- THE DATA:

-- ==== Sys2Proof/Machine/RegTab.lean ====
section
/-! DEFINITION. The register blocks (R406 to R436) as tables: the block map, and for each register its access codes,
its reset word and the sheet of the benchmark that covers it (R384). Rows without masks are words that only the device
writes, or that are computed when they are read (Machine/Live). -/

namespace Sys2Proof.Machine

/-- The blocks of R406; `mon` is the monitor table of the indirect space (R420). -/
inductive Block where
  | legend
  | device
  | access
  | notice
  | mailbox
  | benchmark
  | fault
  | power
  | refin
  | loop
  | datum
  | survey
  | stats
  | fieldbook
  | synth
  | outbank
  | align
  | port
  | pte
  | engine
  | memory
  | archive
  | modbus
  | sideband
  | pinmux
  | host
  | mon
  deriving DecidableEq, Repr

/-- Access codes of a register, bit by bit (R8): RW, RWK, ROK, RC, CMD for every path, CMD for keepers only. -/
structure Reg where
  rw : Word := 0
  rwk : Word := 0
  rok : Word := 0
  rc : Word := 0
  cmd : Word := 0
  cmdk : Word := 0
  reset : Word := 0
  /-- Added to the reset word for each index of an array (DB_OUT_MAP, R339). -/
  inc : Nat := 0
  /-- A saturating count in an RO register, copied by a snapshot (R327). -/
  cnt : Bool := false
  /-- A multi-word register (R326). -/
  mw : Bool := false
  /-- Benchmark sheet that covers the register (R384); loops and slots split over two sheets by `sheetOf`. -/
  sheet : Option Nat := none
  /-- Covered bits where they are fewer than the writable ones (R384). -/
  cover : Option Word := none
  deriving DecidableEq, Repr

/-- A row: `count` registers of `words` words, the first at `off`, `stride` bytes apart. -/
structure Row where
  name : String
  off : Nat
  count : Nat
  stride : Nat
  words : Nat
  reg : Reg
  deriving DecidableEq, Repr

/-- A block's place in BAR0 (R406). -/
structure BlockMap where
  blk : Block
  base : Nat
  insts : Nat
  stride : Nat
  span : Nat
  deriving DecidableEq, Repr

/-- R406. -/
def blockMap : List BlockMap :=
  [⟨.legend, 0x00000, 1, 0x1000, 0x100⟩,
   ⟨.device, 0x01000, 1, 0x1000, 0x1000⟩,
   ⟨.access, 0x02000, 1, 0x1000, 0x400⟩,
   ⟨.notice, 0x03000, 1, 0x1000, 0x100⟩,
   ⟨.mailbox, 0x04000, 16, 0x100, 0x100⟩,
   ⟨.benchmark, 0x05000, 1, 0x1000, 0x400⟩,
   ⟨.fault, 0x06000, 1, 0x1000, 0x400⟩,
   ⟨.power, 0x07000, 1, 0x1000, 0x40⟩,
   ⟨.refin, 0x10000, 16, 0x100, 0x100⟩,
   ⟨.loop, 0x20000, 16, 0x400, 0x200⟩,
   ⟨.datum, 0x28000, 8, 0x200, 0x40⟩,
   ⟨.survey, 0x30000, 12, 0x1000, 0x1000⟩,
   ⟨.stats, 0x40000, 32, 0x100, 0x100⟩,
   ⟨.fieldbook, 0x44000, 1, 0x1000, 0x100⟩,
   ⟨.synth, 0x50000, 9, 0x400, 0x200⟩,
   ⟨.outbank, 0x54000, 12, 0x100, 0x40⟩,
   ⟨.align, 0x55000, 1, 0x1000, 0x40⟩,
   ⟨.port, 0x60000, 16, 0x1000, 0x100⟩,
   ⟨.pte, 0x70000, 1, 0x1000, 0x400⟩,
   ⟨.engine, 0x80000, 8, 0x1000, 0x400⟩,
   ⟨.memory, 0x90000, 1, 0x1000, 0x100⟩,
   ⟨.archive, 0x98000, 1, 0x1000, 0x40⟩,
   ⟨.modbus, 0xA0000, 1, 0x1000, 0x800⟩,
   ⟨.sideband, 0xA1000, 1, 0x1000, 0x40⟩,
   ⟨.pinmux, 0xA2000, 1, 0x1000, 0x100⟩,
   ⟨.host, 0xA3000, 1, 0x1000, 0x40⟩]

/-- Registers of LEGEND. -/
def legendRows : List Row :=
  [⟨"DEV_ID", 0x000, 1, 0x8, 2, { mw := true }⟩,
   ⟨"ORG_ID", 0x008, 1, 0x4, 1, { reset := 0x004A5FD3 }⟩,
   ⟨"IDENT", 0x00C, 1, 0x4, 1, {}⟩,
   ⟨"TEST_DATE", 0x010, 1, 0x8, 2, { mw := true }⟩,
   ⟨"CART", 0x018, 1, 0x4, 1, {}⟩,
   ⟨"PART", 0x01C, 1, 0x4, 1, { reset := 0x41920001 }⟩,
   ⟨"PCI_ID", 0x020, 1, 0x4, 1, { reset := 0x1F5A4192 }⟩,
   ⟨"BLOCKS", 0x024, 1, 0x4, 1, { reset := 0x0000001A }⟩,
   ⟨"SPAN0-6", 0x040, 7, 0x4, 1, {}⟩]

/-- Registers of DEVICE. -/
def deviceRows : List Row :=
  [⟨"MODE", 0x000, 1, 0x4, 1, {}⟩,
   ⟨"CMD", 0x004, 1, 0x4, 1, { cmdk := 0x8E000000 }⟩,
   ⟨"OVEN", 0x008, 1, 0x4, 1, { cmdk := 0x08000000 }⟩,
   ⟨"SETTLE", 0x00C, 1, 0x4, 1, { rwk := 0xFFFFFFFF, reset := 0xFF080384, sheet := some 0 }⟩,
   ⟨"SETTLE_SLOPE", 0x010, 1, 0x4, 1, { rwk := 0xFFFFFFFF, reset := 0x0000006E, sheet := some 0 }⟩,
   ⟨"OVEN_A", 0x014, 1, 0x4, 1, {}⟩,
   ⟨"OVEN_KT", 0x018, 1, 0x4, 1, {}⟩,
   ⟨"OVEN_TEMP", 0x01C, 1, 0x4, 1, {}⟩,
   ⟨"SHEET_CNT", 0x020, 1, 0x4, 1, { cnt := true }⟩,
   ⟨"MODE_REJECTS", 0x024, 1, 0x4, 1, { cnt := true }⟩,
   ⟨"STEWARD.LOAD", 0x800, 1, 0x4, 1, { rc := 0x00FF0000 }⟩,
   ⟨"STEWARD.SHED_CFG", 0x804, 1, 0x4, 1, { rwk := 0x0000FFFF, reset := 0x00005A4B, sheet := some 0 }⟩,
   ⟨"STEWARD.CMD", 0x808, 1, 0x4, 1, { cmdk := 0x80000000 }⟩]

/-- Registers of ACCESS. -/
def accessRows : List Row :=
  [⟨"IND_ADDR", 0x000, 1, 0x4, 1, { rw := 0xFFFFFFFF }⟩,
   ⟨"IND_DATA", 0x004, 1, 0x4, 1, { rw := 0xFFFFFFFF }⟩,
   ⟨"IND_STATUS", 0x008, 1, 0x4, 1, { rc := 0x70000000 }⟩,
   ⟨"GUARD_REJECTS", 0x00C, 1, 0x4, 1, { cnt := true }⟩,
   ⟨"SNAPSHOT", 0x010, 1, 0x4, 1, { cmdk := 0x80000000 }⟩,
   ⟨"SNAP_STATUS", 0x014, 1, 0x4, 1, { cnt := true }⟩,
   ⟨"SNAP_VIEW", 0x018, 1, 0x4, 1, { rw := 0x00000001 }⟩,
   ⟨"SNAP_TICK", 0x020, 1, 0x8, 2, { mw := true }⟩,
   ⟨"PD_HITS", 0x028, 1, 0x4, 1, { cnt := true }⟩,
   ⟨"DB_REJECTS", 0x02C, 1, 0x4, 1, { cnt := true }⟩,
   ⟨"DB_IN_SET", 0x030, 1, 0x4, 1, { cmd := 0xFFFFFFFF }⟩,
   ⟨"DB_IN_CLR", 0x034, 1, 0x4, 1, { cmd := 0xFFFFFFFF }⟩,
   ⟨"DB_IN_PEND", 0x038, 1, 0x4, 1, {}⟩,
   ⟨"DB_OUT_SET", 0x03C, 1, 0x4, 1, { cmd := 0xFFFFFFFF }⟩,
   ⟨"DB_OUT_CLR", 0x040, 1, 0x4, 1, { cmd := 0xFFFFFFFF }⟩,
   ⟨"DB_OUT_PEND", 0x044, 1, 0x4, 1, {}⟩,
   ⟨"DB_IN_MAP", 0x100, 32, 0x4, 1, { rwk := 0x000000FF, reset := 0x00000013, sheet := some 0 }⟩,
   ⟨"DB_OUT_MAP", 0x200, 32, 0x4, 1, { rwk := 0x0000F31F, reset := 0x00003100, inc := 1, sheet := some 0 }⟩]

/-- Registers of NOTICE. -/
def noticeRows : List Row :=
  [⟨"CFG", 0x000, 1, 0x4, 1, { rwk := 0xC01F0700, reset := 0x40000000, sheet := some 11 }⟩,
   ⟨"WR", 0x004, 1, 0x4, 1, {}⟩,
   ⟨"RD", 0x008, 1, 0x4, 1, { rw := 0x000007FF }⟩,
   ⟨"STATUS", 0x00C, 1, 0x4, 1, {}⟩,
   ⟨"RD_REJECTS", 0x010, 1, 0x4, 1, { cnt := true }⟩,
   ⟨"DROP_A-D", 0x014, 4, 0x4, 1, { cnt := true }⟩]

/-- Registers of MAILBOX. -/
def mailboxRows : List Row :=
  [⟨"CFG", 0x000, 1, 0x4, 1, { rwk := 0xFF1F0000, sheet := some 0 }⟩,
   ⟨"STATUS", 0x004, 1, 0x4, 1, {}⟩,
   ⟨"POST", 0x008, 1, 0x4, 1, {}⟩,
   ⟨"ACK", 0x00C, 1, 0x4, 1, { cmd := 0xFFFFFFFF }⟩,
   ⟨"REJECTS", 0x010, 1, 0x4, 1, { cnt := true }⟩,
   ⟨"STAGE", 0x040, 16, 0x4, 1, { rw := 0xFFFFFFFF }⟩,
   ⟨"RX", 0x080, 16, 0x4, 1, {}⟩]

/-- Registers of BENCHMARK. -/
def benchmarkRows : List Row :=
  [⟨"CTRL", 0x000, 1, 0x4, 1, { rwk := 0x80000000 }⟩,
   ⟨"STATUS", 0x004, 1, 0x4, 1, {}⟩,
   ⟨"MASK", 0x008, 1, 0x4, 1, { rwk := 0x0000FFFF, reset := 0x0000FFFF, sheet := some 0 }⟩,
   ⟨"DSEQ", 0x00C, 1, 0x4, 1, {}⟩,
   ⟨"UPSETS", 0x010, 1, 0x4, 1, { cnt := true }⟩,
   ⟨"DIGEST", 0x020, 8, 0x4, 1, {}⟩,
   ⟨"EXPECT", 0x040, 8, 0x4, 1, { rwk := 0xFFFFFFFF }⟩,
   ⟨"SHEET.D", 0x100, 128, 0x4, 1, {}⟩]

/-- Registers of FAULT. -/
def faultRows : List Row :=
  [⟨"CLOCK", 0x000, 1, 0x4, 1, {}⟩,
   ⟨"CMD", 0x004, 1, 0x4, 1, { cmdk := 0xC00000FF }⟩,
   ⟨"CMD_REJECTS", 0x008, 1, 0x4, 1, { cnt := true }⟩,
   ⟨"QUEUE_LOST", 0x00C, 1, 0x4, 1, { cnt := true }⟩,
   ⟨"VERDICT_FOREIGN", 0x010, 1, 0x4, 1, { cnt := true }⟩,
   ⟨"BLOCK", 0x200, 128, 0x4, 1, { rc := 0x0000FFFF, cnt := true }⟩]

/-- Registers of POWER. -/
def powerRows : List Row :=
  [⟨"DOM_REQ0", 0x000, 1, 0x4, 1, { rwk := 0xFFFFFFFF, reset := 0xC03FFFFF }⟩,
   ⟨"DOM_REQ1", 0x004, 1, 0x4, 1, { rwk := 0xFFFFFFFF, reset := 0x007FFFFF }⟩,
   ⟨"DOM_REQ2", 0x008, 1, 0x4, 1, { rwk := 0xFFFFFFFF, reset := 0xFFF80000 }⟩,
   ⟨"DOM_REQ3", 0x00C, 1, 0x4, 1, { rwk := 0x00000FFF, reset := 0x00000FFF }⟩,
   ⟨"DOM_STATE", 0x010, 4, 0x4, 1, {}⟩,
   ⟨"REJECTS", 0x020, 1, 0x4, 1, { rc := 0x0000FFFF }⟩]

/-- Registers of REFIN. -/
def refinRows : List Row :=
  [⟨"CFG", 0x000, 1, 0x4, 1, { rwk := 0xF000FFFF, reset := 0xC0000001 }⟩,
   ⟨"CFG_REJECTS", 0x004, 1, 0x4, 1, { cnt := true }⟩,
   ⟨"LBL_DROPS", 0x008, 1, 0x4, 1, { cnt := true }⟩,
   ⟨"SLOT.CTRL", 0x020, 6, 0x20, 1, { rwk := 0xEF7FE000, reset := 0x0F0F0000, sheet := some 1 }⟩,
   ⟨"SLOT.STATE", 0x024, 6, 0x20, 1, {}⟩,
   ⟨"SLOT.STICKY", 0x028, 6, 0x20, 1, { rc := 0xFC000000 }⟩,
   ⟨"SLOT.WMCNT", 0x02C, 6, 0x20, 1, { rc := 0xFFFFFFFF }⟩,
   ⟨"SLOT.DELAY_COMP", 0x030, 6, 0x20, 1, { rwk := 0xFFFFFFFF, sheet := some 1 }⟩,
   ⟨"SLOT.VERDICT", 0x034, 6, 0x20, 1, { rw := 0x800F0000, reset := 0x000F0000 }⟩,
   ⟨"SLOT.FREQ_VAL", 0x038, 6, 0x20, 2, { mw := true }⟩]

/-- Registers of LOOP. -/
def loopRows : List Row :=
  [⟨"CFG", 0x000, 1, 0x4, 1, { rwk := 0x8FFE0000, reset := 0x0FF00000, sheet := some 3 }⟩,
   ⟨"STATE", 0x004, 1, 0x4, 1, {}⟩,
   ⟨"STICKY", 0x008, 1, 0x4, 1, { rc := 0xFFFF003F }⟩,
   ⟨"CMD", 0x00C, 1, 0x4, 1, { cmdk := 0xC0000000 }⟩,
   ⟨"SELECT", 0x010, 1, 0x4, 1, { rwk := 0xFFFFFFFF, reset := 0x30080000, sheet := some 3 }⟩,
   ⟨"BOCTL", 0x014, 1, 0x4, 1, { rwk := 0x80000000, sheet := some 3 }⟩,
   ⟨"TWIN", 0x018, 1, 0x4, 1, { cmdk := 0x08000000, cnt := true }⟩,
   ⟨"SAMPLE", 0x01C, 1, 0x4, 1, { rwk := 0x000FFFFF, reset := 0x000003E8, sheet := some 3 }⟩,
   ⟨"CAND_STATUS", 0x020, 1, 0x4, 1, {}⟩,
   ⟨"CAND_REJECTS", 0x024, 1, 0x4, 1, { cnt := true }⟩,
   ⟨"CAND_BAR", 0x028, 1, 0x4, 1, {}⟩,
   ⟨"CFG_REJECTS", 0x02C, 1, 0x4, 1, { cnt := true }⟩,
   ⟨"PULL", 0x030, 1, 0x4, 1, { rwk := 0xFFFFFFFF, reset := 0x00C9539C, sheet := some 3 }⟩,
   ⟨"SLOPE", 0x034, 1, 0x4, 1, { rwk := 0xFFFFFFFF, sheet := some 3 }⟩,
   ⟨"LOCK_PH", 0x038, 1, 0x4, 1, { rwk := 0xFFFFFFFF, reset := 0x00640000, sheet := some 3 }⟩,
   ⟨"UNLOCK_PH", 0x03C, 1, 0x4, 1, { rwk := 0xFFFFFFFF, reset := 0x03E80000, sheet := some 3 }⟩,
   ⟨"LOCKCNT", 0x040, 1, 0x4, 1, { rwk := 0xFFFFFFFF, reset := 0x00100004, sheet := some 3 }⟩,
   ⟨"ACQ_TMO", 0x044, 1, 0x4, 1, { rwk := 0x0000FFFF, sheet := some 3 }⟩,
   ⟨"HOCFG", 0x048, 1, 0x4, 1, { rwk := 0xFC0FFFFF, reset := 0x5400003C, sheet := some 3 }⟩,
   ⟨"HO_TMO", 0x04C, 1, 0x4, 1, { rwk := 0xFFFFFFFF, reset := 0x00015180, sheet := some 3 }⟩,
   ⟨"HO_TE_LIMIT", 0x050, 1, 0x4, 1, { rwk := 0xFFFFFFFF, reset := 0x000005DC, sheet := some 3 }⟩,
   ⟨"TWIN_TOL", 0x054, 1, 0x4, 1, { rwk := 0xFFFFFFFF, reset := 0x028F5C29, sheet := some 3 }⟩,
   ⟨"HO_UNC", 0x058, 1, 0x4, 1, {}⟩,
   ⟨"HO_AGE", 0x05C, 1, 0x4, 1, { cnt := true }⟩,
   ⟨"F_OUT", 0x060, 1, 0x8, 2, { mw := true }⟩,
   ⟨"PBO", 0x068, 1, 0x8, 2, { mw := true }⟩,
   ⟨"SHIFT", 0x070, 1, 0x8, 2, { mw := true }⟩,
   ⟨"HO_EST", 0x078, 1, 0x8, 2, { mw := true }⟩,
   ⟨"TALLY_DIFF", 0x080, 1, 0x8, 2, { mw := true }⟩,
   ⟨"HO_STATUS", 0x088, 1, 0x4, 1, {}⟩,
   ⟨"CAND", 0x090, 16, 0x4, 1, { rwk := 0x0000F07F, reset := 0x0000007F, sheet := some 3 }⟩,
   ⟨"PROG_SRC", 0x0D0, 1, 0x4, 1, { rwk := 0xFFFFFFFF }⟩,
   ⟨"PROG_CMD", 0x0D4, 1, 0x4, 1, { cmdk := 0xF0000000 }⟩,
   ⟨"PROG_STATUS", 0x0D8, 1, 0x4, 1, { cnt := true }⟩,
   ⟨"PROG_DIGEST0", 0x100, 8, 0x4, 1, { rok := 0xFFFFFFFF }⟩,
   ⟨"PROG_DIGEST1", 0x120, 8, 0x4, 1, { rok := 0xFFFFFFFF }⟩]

- EXERCISE INSTRUCTIONS:
Lines with the word "pinmux" in them: report all of these from the listing above.

- RESULT OF THE TASK:
  | pinmux
   ⟨.pinmux, 0xA2000, 1, 0x1000, 0x100⟩,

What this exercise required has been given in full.